We cannot compare holiday blues and stress to clinical depression and anxiety. It’s like comparing a cold to incapacitating flu. The emergency work I handle seems to be triggered by increased alcohol and substance abuse, less sleep than usual and financial stress. There is nothing that says “holidays” better than partying and spending with abandon. Unfortunately, these are also stressors for relapse of underlying mood disorders.
Many of the moms I know need a holiday after the Christmas holidays. Very often, they work until late in December, but their usual support systems of family, aftercare or nannies are not in place. There is a pressure to keep bored kids at least moderately entertained. There are more social commitments, with visiting family and friends. Wise moms have carefully crafted self-care slots; times when they can exercise or get their hair done. This time of year steals all those personal minutes. Many moms are left in a reactive space of service to others, grumpy and worn out.
Moms are the emotional carriers of most families. They do the family work of making sure everybody is happy and that things run smoothly. Nowhere is this magnified as much as with religious holidays. Add to this a touch of personal perfectionism and the pressure can become relentless.
Some of my patients are genuinely sad and lonely and become even more so over the holidays when they ruminate over their losses. Even when happy, some of us also have a deep melancholy for lost loved ones or broken ideals, such as with divorce. The relentless tinsel pressure to have fun when we are sad is exhausting.
In trying to find advice for my blog, my usual approach of turning towards neuroscience research for guidance failed miserably. But some of my saddest patients have offered deep wisdom for dealing with this period.
One patient who is profoundly bereaved does not try to escape her melancholy; it is not possible anyway.

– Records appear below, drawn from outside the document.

/-- The bytes that spell no row are the 243 values of R53, as ranges. -/
theorem Opcode.ofByte_eq_none_iff_ranges {b : Byte} :
    Opcode.ofByte b = none ↔ b.toNat ≤ 0x0F ∨ b.toNat = 0x16 ∨ b.toNat = 0x19 ∨
      (0x1B ≤ b.toNat ∧ b.toNat ≤ 0x5D) ∨ (0x61 ≤ b.toNat ∧ b.toNat ≤ 0xFE) := by
  have hlt : b.toNat < 256 := b.isLt
  simp only [Opcode.ofByte_eq_none_iff_notMem, Opcode.all, List.map, Opcode.byte, List.mem_cons,
    List.not_mem_nil, or_false, ← BitVec.toNat_inj, BitVec.ofNat_eq_ofNat, BitVec.reduceToNat]
  omega

/-- Settles O3: each word is the encoding of its instruction, so it decodes to it. -/
theorem sampleWordsDecode : Obligations.SampleWordsDecode :=
  ⟨decode_encode (.movLitReg 0x1234 2) [], decode_encode (.movRegReg 2 3) [], decode_encode (.movRegMem 1 0x0080) [],
    decode_encode (.jmpNotEq 0x0005 0x1234) [], decode_encode (.pshLit 0x3344) [], decode_encode (.pop 4) [],
    decode_encode .ret []⟩

/-- Settles O4: each byte of the table selects its row, whose operands are then read by definition; a byte outside the
table is the byte of no row. -/
theorem opcodeMapIsTheTable : Obligations.OpcodeMapIsTheTable := by
  refine ⟨fun a b c d rest => ?rows, fun op rest hop => ?others⟩
  case rows =>
    exact ⟨decode_byte_cons .movLitReg _, decode_byte_cons .movRegReg _, decode_byte_cons .movRegMem _,
      decode_byte_cons .movMemReg _, decode_byte_cons .addRegReg _, decode_byte_cons .jmpNotEq _,
      decode_byte_cons .pshLit _, decode_byte_cons .pshReg _, decode_byte_cons .pop _, decode_byte_cons .calLit _,
      decode_byte_cons .calReg _, decode_byte_cons .ret _, decode_byte_cons .halt _⟩
  case others => exact decode_unknownOpcode rest (Opcode.ofByte_eq_none_iff_notMem.mpr hop)

end Sys2Proof

namespace Sys2Proof.Machine

/-! ### What an instruction can raise -/

/-- The only kind that the operation can raise is AddressOutOfRange (R87). -/
def RaisesOnlyAddress {α : Type} (x : Except Fault α) : Prop := ∀ k, x = .error k → k = .addressOutOfRange

theorem RaisesOnlyAddress.ok {α : Type} (a : α) : RaisesOnlyAddress (.ok a) := nofun

theorem RaisesOnlyAddress.bind {α β : Type} {x : Except Fault α} {f : α → Except Fault β} (hx : RaisesOnlyAddress x)
    (hf : ∀ a, RaisesOnlyAddress (f a)) : RaisesOnlyAddress (x >>= f) := by
  cases x with
  | ok a => exact hf a
  | error k =>
    intro j h
    cases h
    exact hx k rfl

theorem RaisesOnlyAddress.raise {α : Type} : RaisesOnlyAddress (raise .addressOutOfRange : Except Fault α) := by
  intro k h
  cases h
  rfl

/-- The shape of every bounds check of memory. -/
theorem RaisesOnlyAddress.check {α : Type} (c : Prop) [Decidable c] (a : α) :
    RaisesOnlyAddress (if c then Machine.raise .addressOutOfRange else .ok a) := by
  split
  · exact .raise
  · exact .ok a

theorem readU16_raises (a : Word) (s : State) : RaisesOnlyAddress (readU16 a s) := .check _ _

theorem writeU16_raises (a w : Word) (s : State) : RaisesOnlyAddress (writeU16 a w s) := .check _ _

theorem readIndex_raises (i : Byte) (s : State) : RaisesOnlyAddress (readIndex i s) := by
  unfold readIndex
  split
  · exact .ok _
  · exact .raise

theorem writeIndex_raises (i : Byte) (v : Word) (s : State) : RaisesOnlyAddress (writeIndex i v s) := by
  unfold writeIndex
  split
  · exact .ok _
  · exact .raise

theorem push_raises (v : Word) (s : State) : RaisesOnlyAddress (push v s) := fun _ => push_error

theorem pop_raises (s : State) : RaisesOnlyAddress (pop s) := fun _ => pop_error

theorem pushRegs_raises (rs : List Reg) (s : State) : RaisesOnlyAddress (pushRegs rs s) := by
  induction rs generalizing s with
  | nil => exact .ok s
  | cons r rs ih => exact (push_raises (s.reg r) s).bind ih

theorem popRegs_raises (rs : List Reg) (s : State) : RaisesOnlyAddress (popRegs rs s) := by
  induction rs generalizing s with
  | nil => exact .ok s
  | cons r rs ih => exact (pop_raises s).bind fun (v, s1) => ih (s1.setReg r v)

theorem discard_raises (n : Nat) (s : State) : RaisesOnlyAddress (discard n s) := by
  induction n generalizing s with
  | zero => exact .ok s
  | succ n ih => exact (pop_raises s).bind fun (_, s1) => ih s1

theorem pushState_raises (s : State) : RaisesOnlyAddress (pushState s) :=
  (pushRegs_raises savedRegs s).bind fun s1 =>
    (push_raises (s1.reg .ip) s1).bind fun s2 => (push_raises (s2.sfs + 2) s2).bind fun _ => .ok _

theorem popState_raises (s : State) : RaisesOnlyAddress (popState s) :=
  (pop_raises (s.setReg .sp (s.reg .fp))).bind fun (m, s1) =>
    (pop_raises (s1.setSfs m)).bind fun (ret, s2) =>
      (popRegs_raises savedRegs.reverse (s2.setReg .ip ret)).bind fun s3 =>
        (pop_raises s3).bind fun (n, s4) => (discard_raises n.toNat s4).bind fun _ => .ok _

She uses the spirit of Christmas to help her grieve and has made new family rituals to help her and her family remember and connect. Another of my patients accepted things as they came as a result of a complicated divorce and used Christmas to forgive; striving for harmony rather than a perfect family picture that didn’t exist.
Many of my patients tell me that connecting with a place of worship, or going carolling is an antidote to all the parties and shopping.
For myself, I try to slow things down. Giving one family member my full attention is better for my soul than trying to connect with everyone. I refuse to do a shop dash for less than five items. I try to balance binge days by eating a bit less and moving a bit more. And I get out of town, even if only for a few days.
The holidays magnify expectations. We must have fun, we must party, we must host perfect dinners, our kids must get all that they desire, everyone must be happy, and we must love family members we would rather avoid. Or we can consciously choose not to and just take things as they come.